*Records to process:*
-- ==== Sys2Proof/Machine/OpsTether.lean ====
section
/-! DEFINITION. The Tether's shared operations: receiving, peers and mirror states, lock home, sending a write, pieces, resync (R454 to
R474). Payloads of messages whose layout the spec does not give are the model's own (assumption 5). -/
namespace Sys2Proof

/-- Ring ID of a message's source. -/
def TetherHdr.srcN (h : TetherHdr) : Nat := h.src.toNat

end Sys2Proof

namespace Sys2Proof.Machine

def State.setPeer (s : State) (k : Nat) (p : Peer) : State :=
  match k with
  | 0 => { s with th := { s.th with peer0 := p } }
  | 1 => { s with th := { s.th with peer1 := p } }
  | 2 => { s with th := { s.th with peer2 := p } }
  | _ => { s with th := { s.th with peer3 := p } }

/-- Ring size (TH_CTRL.RING_SIZE_M1; 0 acts as 1). -/
def ringSize (s : State) : Nat := max 1 (s.fld F.TH_CTRL.RING_SIZE_M1) + 1
/-- Other ring IDs of the ring. -/
def ringPeers (s : State) : List Nat := (List.range (ringSize s)).filter fun k => k != ringId s

/-- The link layer delivers a message of another device (R457): it counts as received, goes on around the ring when it is for another
device, and is handled when it is for this one. -/
def State.receive (s : State) (h : TetherHdr) (ty : Nat) (body : List Word64) (k : State → State) : State :=
  if !linkUp s h.link || h.srcN = ringId s then s
  else
    let s := s.setLink h.link { s.link h.link with expect := ((s.link h.link).expect + 1) % 4096 }
    if h.dst.toNat = ringId s then k s
    else s.sendOn (!h.link) { ty := ty, src := h.srcN, dst := h.dst.toNat, tag := h.tag.toNat, body := body }

/-- A message to every device: handled here and sent on away from its origin (R459, R472, R473). -/
def State.receiveAll (s : State) (h : TetherHdr) (ty : Nat) (body : List Word64) (k : State → State) : State :=
  if !linkUp s h.link || h.srcN = ringId s then s
  else
    let s := s.setLink h.link { s.link h.link with expect := ((s.link h.link).expect + 1) % 4096 }
    (k s).when (decide (2 < ringSize s)) fun s =>
      s.sendOn (!h.link) { ty := ty, src := h.srcN, dst := h.srcN, tag := h.tag.toNat, body := body }

/-! ### Events and marks (R469, R470) -/

/-- Post a Tether event to PF0, and to PF1 in x4+x4 mode; while the same one is not acknowledged it waits (R470). -/
def State.tetherEvent (s : State) (info : Nat) : State :=
  if (s.func 0).reported.contains (7, info) || (s.func 0).events.contains (7, info) then
    { s with th := { s.th with events := s.th.events ++ [BitVec.ofNat 8 info] } }
  else (s.aen 0 7 info).when s.x4x4 (·.aen 2048 7 info)

/-- Regions left to resync (TH_NS_STATE.MARKED). -/
def State.markCount (s : State) (i : Nat) : State :=
  s.setFld (F.TH_NS_STATE.MARKED.ix i) ((s.th.marks ++ s.th.copying).filter fun (k, _) => k == i).length

/-- Blocks of a namespace in a region of 1 MiB (R469). -/
def regionBlocks (s : State) (ns : Nat) : Nat := if s.nsLbaf ns = 2 then 2048 else 256

/-- Mark the regions of a range (R469). -/
def State.markRange (s : State) (i lba n : Nat) : State :=
  let r := regionBlocks s (s.fld (F.TH_NSCFG.NSID.ix i))
  let l := (List.range ((lba + n - 1) / r + 1 - lba / r)).map fun k => (i, lba / r + k)
  ({ s with th := { s.th with marks := s.th.marks ++ l.filter fun x => !s.th.marks.contains x } }).markCount i

/-- Regions a write-type command touches. -/
def Cmd.wrote (x : Cmd) : List (Nat × Nat) := match x.sqe.opcode with
  | 0x09 => x.sqe.ranges
  | _ => [(x.first, x.sqe.nlb)]

/-- While SOLE, a write commit marks its regions (R469). -/
def State.soleMark (s : State) (x : Cmd) : State :=
  match thEntry s x.sqe.nsid.toNat with
  | some i => if s.fld (F.TH_NSCFG.MODE.ix i) = 1 && thState s i == thSole then s.each x.wrote fun s (a, n) => s.markRange i a n else s
  | none => s

/-- Every region of an entry that counts as marked after a reset (R469) is marked by name. -/
def State.expandMarks (s : State) (i : Nat) : State :=
  if !s.th.allMarked.contains i then s
  else
    let ns := s.fld (F.TH_NSCFG.NSID.ix i)
    ({ s with th := { s.th with allMarked := s.th.allMarked.filter (· != i) } }).markRange i 0 (max 1 (s.nsSize ns))

/-! ### States of a mirrored entry (R468) -/

/-- Entries that mirror with a peer. -/
def mirrorsWith (s : State) (p : Nat) : List Nat :=
  (List.range 64).filter fun i => s.fld (F.TH_NSCFG.MODE.ix i) == 1 && s.fld (F.TH_NSCFG.NSID.ix i) != 0 &&
    (thMembers s i).contains p && (thMembers s i).contains (ringId s)

def State.setThState (s : State) (i st : Nat) : State := s.setFld (F.TH_NS_STATE.STATE.ix i) st
/-- An entry enters SOLE (R468, R470). -/
def State.enterSole (s : State) (i : Nat) : State := ((s.setThState i thSole).raise F.TH_EVT.SOLE).tetherEvent 0xD5
/-- This device decides locks of an entry (R462): it is the lock home, or serves alone. -/
def lockHome (s : State) (i : Nat) : Bool := thState s i == thSole || s.fld (F.TH_NSCFG.PRIMARY.ix i) == ringId s

/-! ### Writes across the ring (R462, R463, R466) -/

/-- Words of a block. -/
def blockWords (b : Block) : List Word64 := (List.range 512).map fun k => b.extractLsb' (64 * k) 64

/-- Send a command's filled buffers, and what the peer needs to apply the command (R463 step 3, R466). -/
def State.sendWrite (s : State) (c : Nat) (x : Cmd) (dst lba n : Nat) (piece : Bool) : State :=
  let mine := x.bufs.filterMap fun h => (s.buf h).bind fun b => if lba ≤ b.lba && b.lba < lba + n || !piece then some b else none
  s.tSend 0x05 dst c ([BitVec.ofNat 64 (x.sqe.opcode + (if piece then 256 else 0)), x.sqe.nsid.setWidth 64, BitVec.ofNat 64 lba, BitVec.ofNat 64 n] ++
    mine.flatMap fun b => BitVec.ofNat 64 (b.lba + b.mask.toNat * 2 ^ 40) :: blockWords b.data)

/-- Key in the Range-Lock Table of a lock a front asked for (R462). -/
def peerKey (src tag : Nat) : Nat := 2 ^ 20 + src * 2 ^ 17 + tag % 2 ^ 17

/-- The lock home grants a front's request: its FSN order is the order of entry (R162, R462). `assigned`: the first LBA of a zoned
write. -/
def State.grantPeer (s : State) (src tag assigned : Nat) : State :=
  let k := peerKey src tag
  (s.modLock k fun r => { r with held := true }).tSend 0x04 src tag [0, BitVec.ofNat 64 assigned]

/-- A zone follows a reservation decided at the lock home (R462): active if it was empty, RWP past the blocks, full at ZCAP. -/
def State.followZone (s : State) (ns lba n : Nat) : State :=
  let z := s.zoneOf ns lba
  let stop := lba % 2 ^ s.nsLogZsze ns + n
  let s := if s.zs z = zsEmpty then (s.activateZone z).getD s else s
  let s := if zOpen (s.zs z) || s.zs z = zsFull then s else s.setZs z zsImplOpen
  let s := s.tjrn 2 z 1 (setBits (s.zw z 1) 0 21 (max (s.zrwp z) stop))
  if s.zrwp z = s.nsZcap ns then s.setZs z zsFull else s

/-- WP of a zone past blocks that are in the pool (R240). -/
def State.zoneWp (s : State) (ns lba n : Nat) : State :=
  let z := s.zoneOf ns lba
  s.tjrn 2 z 0 (setBits (s.zw z 0) 32 21 (max (s.zwp z) (lba % 2 ^ s.nsLogZsze ns + n)))

/-- Account of data received from peers (R188). -/
def peerAccount : Nat := 4096
/-- Buffers of received blocks belong to no command of this device. -/
def noCmd : Nat := 2 ^ 20

/-- Put received blocks (LBA, sectors, ciphertext) in buffers and journal them (R463 step 4, R466): they count as dirty data from the
ack. -/
def State.storePeer (s : State) (ns : Nat) (l : List Piece) : State :=
  let (hs, s) := (s.reserve peerAccount l.length).fillBufs noCmd peerAccount ns l
  let s := if s.nsZoned ns then s.ringBufs ns hs else s.placeBufs ns hs
  s.ackBufs hs

/-- Units of a range of a command that carries no data change here as at the front (R235). -/
def State.applyPeer (s : State) (ns op lba n : Nat) : State :=
  if s.nsZoned ns then s
  else
    let units := (wholeUnits (s.nsIu ns) lba n).1
    match op with
    | 0x04 => s.markUnits ns units Place.writeUncorr.word
    | 0x08 | 0x09 => s.markUnits ns units 0
    | _ => s

/-- A local command holds a lock that conflicts with a peer's work on a range (R162, R463 step 4). -/
def localConflict (s : State) (ns lba n key : Nat) (mode : LockMode) : Bool :=
  let (f, k) := lockUnits s ns lba n
  let q : LockReq := { cmd := key, fsn := s.host.fsn, nsid := ns, sq := 0, ranges := [(f, k, mode)] }
  s.host.rlt.any fun r => r.held && r.cmd != key && r.peer.isNone && lockConflict r q

/-! ### Spans (R465, R466) -/

/-- Owner ring ID of a block of a spanned entry. -/
def spanOwner (s : State) (i ns lba : Nat) : Nat :=
  let m := thMembers s i
  let u := if s.nsZoned ns then lba / 2 ^ s.nsLogZsze ns else lba / 2 ^ (max 9 (s.fld (F.TH_NSCFG.SPAN_SHIFT.ix i)))
  m.getD (u % max 1 m.length) 0

/-- Pieces of a range in LBA order: owner, first block, count. -/
def spanPieces (s : State) (i ns first n : Nat) : List (Nat × Nat × Nat) :=
  let owners := (List.range n).map fun o => spanOwner s i ns (first + o)
  let rec go : List Nat → Nat → List (Nat × Nat × Nat)
    | [], _ => []
    | k :: t, a => match go t (a + 1) with
      | (k', b, m) :: r => if k' = k then (k, a, m + 1) :: r else (k, a, 1) :: (k', b, m) :: r
      | [] => [(k, a, 1)]
  go owners first

/-- The entry that spans a namespace. -/
def spanOf (s : State) (ns : Nat) : Option Nat := (thEntry s ns).filter fun i => s.fld (F.TH_NSCFG.MODE.ix i) == 2
/-- The entry that mirrors a namespace with a peer to be served too. -/
def mirrorOf (s : State) (ns : Nat) : Option Nat :=
  (thEntry s ns).filter fun i => s.fld (F.TH_NSCFG.MODE.ix i) == 1 && thState s i == thMirrored

/-- Give the first open piece of an owner its status. -/
def setFirst (owner : Nat) (st : Nat × Nat) : List (Nat × Option (Nat × Nat)) → List (Nat × Option (Nat × Nat))
  | [] => []
  | (o, v) :: t => if o == owner && v.isNone then (o, some st) :: t else (o, v) :: setFirst owner st t

/-- A piece of an owner completes with a status; after the last one the front reaches its commit point with the status of the first
failing piece in LBA order (R466). -/
def State.pieceDone (s : State) (c owner sct sc : Nat) : State :=
  match s.cmd c with
  | none => s
  | some x =>
    let ps := setFirst owner (sct, sc) x.pieces
    let x := { x with pieces := ps }
    let s := s.setCmd c x
    if ps.any (·.2.isNone) then s
    else match ps.findSome? fun (_, st) => st.filter (· != (0, 0)) with
      | some (t, e) => s.failed c t e
      | none =>
        let local_ := x.bufs.filter fun h => (s.buf h).any (·.wsn != 0)
        let s := s.each (x.bufs.filter fun h => !local_.contains h) fun s h => s.freeBuf h
        (s.modCmd c fun y => { y with bufs := local_, placed := true }).commitWrite c

/-! ### Resync (R471) -/

/-- Copy one marked region of an entry to its peer: reads of kind 1, in Recess. -/
def State.resyncSend (s : State) (i : Nat) : State :=
  let s := s.expandMarks i
  match s.th.marks.find? fun (k, _) => k == i with
  | none => s
  | some (_, r) =>
    let ns := s.fld (F.TH_NSCFG.NSID.ix i)
    let size := regionBlocks s ns
    let n := min size (s.nsSize ns - r * size)
    let blocks := (List.range n).filterMap fun o => match got s ns (r * size + o) false with
      | .data b => some (BitVec.ofNat 64 (r * size + o) :: blockWords b) | _ => none
    let s := { s with th := { s.th with marks := s.th.marks.filter (· != (i, r)), copying := s.th.copying ++ [(i, r)] } }
    (s.tSend 0x0D (thPeer s i) r ([BitVec.ofNat 64 i, BitVec.ofNat 64 r] ++ blocks.flatten)).markCount i

/-- A SOLE entry whose peer is back copies on in Recess. -/
def State.resyncAll (s : State) : State :=
  s.each (List.range 64) fun s i =>
    s.when (s.fld (F.TH_NSCFG.MODE.ix i) == 1 && thState s i == thSole && !(s.peer (thPeer s i)).lost && s.flag F.TH_STATUS.FORMED
      && recessOpen s && !s.th.copying.any fun (k, _) => k == i) (·.resyncSend i)

/-- Copies that the peer has acknowledged are done; with no region left the entry is mirrored again (R468, R471). -/
def State.resyncAcked (s : State) : State :=
  if (s.th.east.unacked ++ s.th.west.unacked).any (·.ty == 0x0D) then s
  else
    let done := (s.th.copying.map (·.1)).dedup
    let s := { s with th := { s.th with copying := [] } }
    s.each done fun s i =>
      let s := s.markCount i
      if s.th.marks.any fun (k, _) => k == i then s
      else (((s.setThState i thMirrored).raise F.TH_EVT.RESYNC_DONE).tetherEvent 0xD6).tSend 0x0D (thPeer s i) 0 [BitVec.ofNat 64 i]

end Sys2Proof.Machine
end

*Your assignment:* Please copy exactly the lines from the first line of the records above through the line containing "namespace Sys2Proof.Machine", including both, and nothing more.

*Answer box:*
-- ==== Sys2Proof/Machine/OpsTether.lean ====
section
/-! DEFINITION. The Tether's shared operations: receiving, peers and mirror states, lock home, sending a write, pieces, resync (R454 to
R474). Payloads of messages whose layout the spec does not give are the model's own (assumption 5). -/
namespace Sys2Proof

/-- Ring ID of a message's source. -/
def TetherHdr.srcN (h : TetherHdr) : Nat := h.src.toNat

end Sys2Proof

namespace Sys2Proof.Machine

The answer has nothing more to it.